Poems

I'm getting all my pennies in a bunch
and going on a trip across the country.
Ensuring that I have enough to munch,
I survey the recesses of my pantry.
Amidst stale cereals and staler cheeses,
I find a lotto ticket, never used.
That Lady Luck, she hands out as she pleases.
I check online, the site says: "prize refused".
The prize -- it would have been a million dollars
but only if I'd brought the ticket in.
I call upon the gentlemanly scholars.
At first I do not know where to begin.
But then I hit upon the winning gambit,
I tell them everyone gets lucky -- once.
Do not rob me, cause I'm no lucky bandit,
or fate itself will look at you askance.

You look so distant, sitting right across,
it might as well be on another planet.
Quite palpable, the sense of utter loss,
a gravesite monument in sterile granite.

Lips pursed, ensuring nothing, not a smile,
no, not even a hint could try escape.
Say anything, and it is drenched in bile,
Malevolent intent reveals its shape.

How did we get to this? What evil spirit
converted us to mortal enemies?
A subject we don't broach, cannot go near it,
as if no thing was wrong, no thing amiss...
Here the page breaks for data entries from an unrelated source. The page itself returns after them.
/-- The steps of an agenda are its events' turns. -/
theorem run_eq_turns {es rest : List Event} {s : State} (h : s.agenda = es ++ rest) :
    Host.Core.run core es.length s = .next (turns es s) ∧ (turns es s).agenda = rest := by
  induction es generalizing s with
  | nil => exact ⟨rfl, h⟩
  | cons e es ih =>
    have hstep : core.step s = .next (takeTurn s e) := by
      have hdrop : s.dropEvent = { s with agenda := es ++ rest } := by rw [State.dropEvent, h]; rfl
      rw [takeTurn, hdrop]
      exact (step_of_agenda h).trans (agentStep_eq e _)
    have hrun : Host.Core.run core (es.length + 1) s = Host.Core.run core es.length (takeTurn s e) := by
      simp only [Host.Core.run, hstep]
    rw [List.length_cons, hrun, turns_cons]
    exact ih (by rw [takeTurn_agenda, h]; rfl)

/-- The foreground's turn as the agenda's head. -/
theorem takeTurn_fg (s : State) (d : BitVec 2) : takeTurn s (.fg d) = fgStep d s.dropEvent := rfl

/-! ### The lost update of the link counter (R52, R81) -/

/-- Settles O47: the value `T0_READ` took is written back over the handler's 255, unless it is 0. -/
theorem pingBetweenReadAndWriteIsLost : Obligations.PingBetweenReadAndWriteIsLost := by
  intro s d d' rest hseq hie hfull hbuf hagenda
  obtain ⟨hrun, -⟩ := run_eq_turns (es := [.fg d, .rxh, .fg d']) hagenda
  have hread : takeTurn s (.fg d) = stepT0Read s.dropEvent := fgStep_t0Read (s := s.dropEvent) hseq d
  have hping : takeTurn (takeTurn s (.fg d)) .rxh =
      { (takeTurn s (.fg d)).dropEvent with rxFull := false, usartTimeout := 255#8 } := by
    rw [hread, takeTurn, turnResult_rxh_of_enabled (s := (stepT0Read s.dropEvent).dropEvent) hie hfull]
    have hdecode : decodeByte s.rxBuf = .ping := by rw [hbuf]; rfl
    exact congrArg (commandResult · _) hdecode
  rw [turns_cons, turns_cons, turns_cons, turns_nil, hping, hread] at hrun
  refine ⟨_, hrun, ?_⟩
  rw [takeTurn_fg, fgStep_t0Write rfl]
  exact ⟨congrArg State.rxFull (stepT0Write_eq _), stepT0Write_usartTimeout_toNat _⟩

/-! ### The lost second byte (R110, R111, R152) -/

/-- Settles O58: the second delivery records the overrun, and the handler takes the first byte. -/
theorem secondUnconsumedByteIsLost : Obligations.SecondUnconsumedByteIsLost := by
  intro s v w rest hempty hie hagenda
  obtain ⟨hrun, -⟩ := run_eq_turns (es := [.host v, .host w, .rxh]) hagenda
  have hfirst : takeTurn s (.host v) = { s with agenda := .host w :: .rxh :: rest, rxBuf := v, rxFull := true } := by
    rw [takeTurn, State.dropEvent, hagenda]
    exact hostStep_of_empty (s := { s with agenda := .host w :: .rxh :: rest }) hempty v
  have hsecond : takeTurn (takeTurn s (.host v)) (.host w) =
      { s with agenda := .rxh :: rest, rxBuf := v, rxFull := true, trace := s.trace ++ [.rxOverrun w] } := by
    rw [hfirst]
    exact hostStep_of_full (s := { s with agenda := .rxh :: rest, rxBuf := v, rxFull := true }) rfl w
  have hthird : turns [.host v, .host w, .rxh] s = commandResult (decodeByte v)
      { s with agenda := rest, rxBuf := v, rxFull := false, trace := s.trace ++ [.rxOverrun w] } := by
    rw [turns_cons, turns_cons, turns_cons, turns_nil, hsecond]
    exact turnResult_rxh_of_enabled
      (s := { s with agenda := rest, rxBuf := v, rxFull := true, trace := s.trace ++ [.rxOverrun w] }) hie rfl
  rw [← hempty] at hthird
  exact hrun.trans ((congrArg _ hthird).trans (exec_eq _ _).symm)

end Sys2Proof.Machine

/-! ## A press held from release (R129) -/

namespace Sys2Proof.Machine

open Sys2Proof

/-- The hold counter counts down from 255 and stays at 0. -/
theorem satDec_iterate_toNat (n : Nat) : (satDec^[n] 255#8).toNat = 255 - n := by
  induction n with
  | zero => rfl
  | succ n ih => rw [Function.iterate_succ_apply', satDec_toNat, ih, Nat.sub_sub]

theorem buttonCheck_held_counter (retrigger on : Bool) :
    (fun t => (buttonCheck retrigger false on t).1) = satDec :=
  funext (buttonCheck_held_fst retrigger on)

/-- Held and powered on, the check after `n` others clears at the 5th and powers off at the 255th, before which the floor
is not reached. -/
theorem buttonCheck_held_on_action (retrigger : Bool) {n : Nat} (hn : n < 255) {x : Byte} (hx : x.toNat = 255 - n) :
    (buttonCheck retrigger false true x).2 = if n = 4 then .clear else if n = 254 then .off else .exit := by
  rw [buttonCheck_held_on]
  simp only [satDec_toNat, hx]
  by_cases hclear : n = 4
  · subst hclear; rfl
  by_cases hoff : n = 254
  · subst hoff; rfl
  · rw [if_neg (by omega), if_neg (by omega), if_neg hclear, if_neg hoff]

/-- Held and powered off, the check after `n` others powers on at the 55th. -/
theorem buttonCheck_held_off_action (retrigger : Bool) {n : Nat} {x : Byte} (hx : x.toNat = 255 - n) :
    (buttonCheck retrigger false false x).2 = if n = 54 then .on else .exit := by
  rw [buttonCheck_held_off]
  simp only [satDec_toNat, hx]
  exact if_congr (by omega) rfl rfl

/-- One check of a held button, with the power state its action leaves. -/
def heldCheck (retrigger : Bool) (x : Bool × Byte) : Bool × Byte :=
  let r := buttonCheck retrigger false x.1 x.2
  (if r.2 = .on then true else if r.2 = .off then false else x.1, r.1)

/-- Where a press held from release while powered off stands after `n` checks: powered on by the 55th, off by the
255th. -/
def HeldFor (n : Nat) (x : Bool × Byte) : Prop := x.1 = decide (55 ≤ n ∧ n < 255) ∧ x.2.toNat = 255 - n

section

variable {n : Nat} {x : Bool × Byte}

/-- The check after `n` others powers on at the 55th and off at the 255th. -/
theorem HeldFor.action (h : HeldFor n x) (retrigger : Bool) :
    (buttonCheck retrigger false x.1 x.2).2 = if n = 54 then .on else if n = 254 then .off else .exit := by
  obtain ⟨hon, hcount⟩ := h
  by_cases hrange : 55 ≤ n ∧ n < 255
  · rw [hon, decide_eq_true hrange, buttonCheck_held_on_action retrigger hrange.2 hcount,
      if_neg (show ¬n = 4 by omega), if_neg (show ¬n = 54 by omega)]
  · rw [hon, decide_eq_false hrange, buttonCheck_held_off_action retrigger hcount,
      if_neg (show ¬n = 254 by omega)]

theorem HeldFor.next (h : HeldFor n x) (retrigger : Bool) : HeldFor (n + 1) (heldCheck retrigger x) := by
  refine ⟨?_, ?_⟩
  · rw [heldCheck, h.action retrigger, h.1]
    by_cases hpowersOn : n = 54
    · subst hpowersOn; rfl
    by_cases hpowersOff : n = 254
    · subst hpowersOff; rfl
    · rw [if_neg hpowersOn, if_neg hpowersOff]
      exact decide_eq_decide.mpr (by omega)
  · rw [heldCheck, buttonCheck_held_fst, satDec_toNat, h.2, Nat.sub_sub]

theorem heldFor_iterate (retrigger : Bool) (n : Nat) : HeldFor n ((heldCheck retrigger)^[n] (false, 255#8)) := by
  induction n with
  | zero => exact ⟨rfl, rfl⟩
  | succ n ih =>
    rw [Function.iterate_succ_apply']
    exact ih.next retrigger

end

/-- Settles O56: the counter by `satDec_iterate_toNat`, the actions of a press that keeps its power state by the check's
two cases, and those of the press that powers on by `HeldFor`. -/
theorem heldButtonActsOncePerThreshold : Obligations.HeldButtonActsOncePerThreshold := by
  intro retrigger on n
  simp only [buttonCheck_held_counter]
  have hcount := satDec_iterate_toNat n
  have hheld := heldFor_iterate retrigger n
  exact ⟨hcount, fun _ hn => buttonCheck_held_on_action retrigger hn hcount,
    fun _ => buttonCheck_held_off_action retrigger hcount, ⟨hheld.1, hheld.2, hheld.action retrigger⟩,
    fun t => buttonCheck_released retrigger true t⟩

end Sys2Proof.Machine

/-! ## One tick of Chase (R106, R107) -/

namespace Sys2Proof.Machine

open Sys2Proof

/-- An admitted `MAX_BRIGHT` is lit (R9). -/
theorem maxBright_ne_zero (c : ValidConfig) : c.val.maxBright ≠ 0x00#8 := by
  obtain ⟨-, hlow⟩ := (Config.valid_iff c.val).mp c.property
  intro hzero
  rw [hzero] at hlow
  exact absurd hlow (by decide)

/-- Of the voxels of layer `L` exactly position `c` is lit. -/
def OneLit (L : Layer) (c : Nat) (s : State) : Prop := ∀ p : Pos, s.read (voxelAddr L p) ≠ 0x00#8 ↔ p.val = c

/-- Layer `L` is dark, or the position before `c` alone is lit. -/
def ReadyToChase (L : Layer) (c : Nat) (s : State) : Prop :=
  (∀ p : Pos, s.read (voxelAddr L p) = 0x00#8) ∨ OneLit L ((c + 15) % 16) s

/-- What a chase does to its layer: the position before `c` is cleared and then `c` set. -/
theorem ReadyToChase.oneLit {L : Layer} {c : Nat} {s t u : State} {v : Byte} (h : ReadyToChase L c s) (hv : v ≠ 0x00#8)
    (hclear : StoredOnly (16 * L.val + (c + 15) % 16) 0x00#8 s t) (hset : StoredOnly (16 * L.val + c) v t u)
    (hc : c < 16) : OneLit L c u := by
  obtain ⟨hcleared, hclear⟩ := hclear
  obtain ⟨hlit, hset⟩ := hset
  intro p
  by_cases hp : p.val = c
  · rw [voxelAddr, hp, hlit]
    exact iff_of_true hv rfl
  rw [hset _ (by rw [voxelAddr]; omega)]
  refine iff_of_false (not_not.mpr ?_) hp
  by_cases hprev : p.val = (c + 15) % 16
  · rw [voxelAddr, hprev, hcleared]
  · rw [hclear _ (by rw [voxelAddr]; omega)]
    exact h.elim (· p) fun hone => not_not.mp (mt (hone p).mp hprev)

section

variable {s : State} {L M : Layer}

theorem takeTurn_aChs {k : Fin 2} (hseq : s.seq = .aChs M k) (d : BitVec 2) :
    takeTurn s (.fg d) = stepAChs M k s.dropEvent := fgStep_aChs (s := s.dropEvent) hseq d

/-- The position Chase comes to after `k` layers. -/
def chasePlace (k : Nat) : MicroStep := if h : k < 4 then .aChs ⟨k, h⟩ 0 else .aChsEnd

theorem stepAChs_one_seq (M : Layer) (s : State) : (stepAChs M 1 s).seq = chasePlace (M.val + 1) := by
  by_cases h : M.val + 1 < 4
  · rw [chasePlace, dif_pos h]
    exact stepAChs_one_seq_of_next rfl s
  · obtain rfl : M = 3 := Fin.ext (by omega)
    rfl

/-- A layer's two voxel writes: the layer's own chase, and no other layer's voxel. -/
theorem chase_layer (hseq : s.seq = .aChs M 0) (d d' : BitVec 2) :
    (∃ t, StoredOnly (16 * M.val + (s.animS.toNat % 16 + 15) % 16) 0x00#8 s t ∧
      StoredOnly (16 * M.val + s.animS.toNat % 16) s.cfg.val.maxBright t (turns [.fg d, .fg d'] s)) ∧
    (turns [.fg d, .fg d'] s).seq = chasePlace (M.val + 1) ∧
    (turns [.fg d, .fg d'] s).animS = s.animS ∧ (turns [.fg d, .fg d'] s).animationId = s.animationId := by
  have hclear : takeTurn s (.fg d) = stepAChs M 0 s.dropEvent := takeTurn_aChs hseq d
  have hset : turns [.fg d, .fg d'] s = stepAChs M 1 (stepAChs M 0 s.dropEvent).dropEvent := by
    rw [turns_cons, turns_cons, turns_nil, hclear]
    exact takeTurn_aChs rfl d'
  rw [hset]
  exact ⟨⟨_, storedOnly_stepAChs_zero M s.dropEvent, storedOnly_stepAChs_one M (stepAChs M 0 s.dropEvent).dropEvent⟩,
    stepAChs_one_seq M _, rfl, rfl⟩

/-- A Chase tick has done its layers below `k`, with `c` the state it latched. -/
structure ChasedTo (L : Layer) (c k : Nat) (s : State) : Prop where
  seq : s.seq = chasePlace k
  latched : s.animS.toNat = c
  animation : s.animationId = 2
  layer : if L.val < k then OneLit L c s else ReadyToChase L c s

theorem ChasedTo.next {c k : Nat} (h : ChasedTo L c k s) (hk : k < 4) (hc : c < 16) (d d' : BitVec 2) :
    ChasedTo L c (k + 1) (turns [.fg d, .fg d'] s) := by
  have hseq : s.seq = .aChs ⟨k, hk⟩ 0 := h.seq.trans (dif_pos hk)
  obtain ⟨⟨t, hclear, hset⟩, hnext, hanimS, hid⟩ := chase_layer hseq d d'
  simp only [h.latched, Nat.mod_eq_of_lt hc] at hclear hset
  refine ⟨hnext, (congrArg _ hanimS).trans h.latched, hid.trans h.animation, ?_⟩
  have hlayer := h.layer
  by_cases hown : L.val = k
  · obtain rfl : L = ⟨k, hk⟩ := Fin.ext hown
    rw [if_neg (Nat.lt_irrefl k)] at hlayer
    rw [if_pos k.lt_succ_self]
    exact hlayer.oneLit (maxBright_ne_zero s.cfg) hclear hset hc
  · have hkept : ∀ p : Pos, (turns [.fg d, .fg d'] s).read (voxelAddr L p) = s.read (voxelAddr L p) := fun p => by
      have hp := p.isLt
      rw [hset.2 _ (by rw [voxelAddr]; omega), hclear.2 _ (by rw [voxelAddr]; omega)]
    have hlt : L.val < k + 1 ↔ L.val < k := by omega
    simpa only [hlt, OneLit, ReadyToChase, hkept] using hlayer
Woke up one morning, and just said enough.
Let lawyers figure out that other stuff.

The meadow is awash in Black-Eyed Susans,
Plain dandelions calling a retreat.
Her ripe, full crimson lips smile as she loosens
the brightly colored skirt, then kicks her feet,
releasing each enraptured woven sandal,
its leather soaked by early morning dew,
and free now, and as naked as a scandal,
she laughs and swallows your faint "I love you."
What have you done, mere mortal, to deserve her?
You do not know. The thought fills you with fear.
It seems to you no judge, no sane observer,
would give you two a week, much less a year.
And then she hugs you tight, you grab her hips,
and heaven overwhelms your burning lips.

A sucker may indeed be born quite often,
though every minute seems a bit too much.
That rate, were it determined by a boffin
I might find it believable as such.

But as it were, P.T., he ran a circus,
a showman to the core, if ever was.
There must have been a calculated purpose,
that man would never act without a cause.

Did Barnum take his customers as chumps,
the suckers are the ones that bought his tickets;
the ones that having taken all their lumps
would press to shove their money through his wickets?

He sold you the illusion that you're able
to spot the sucker at life's poker table.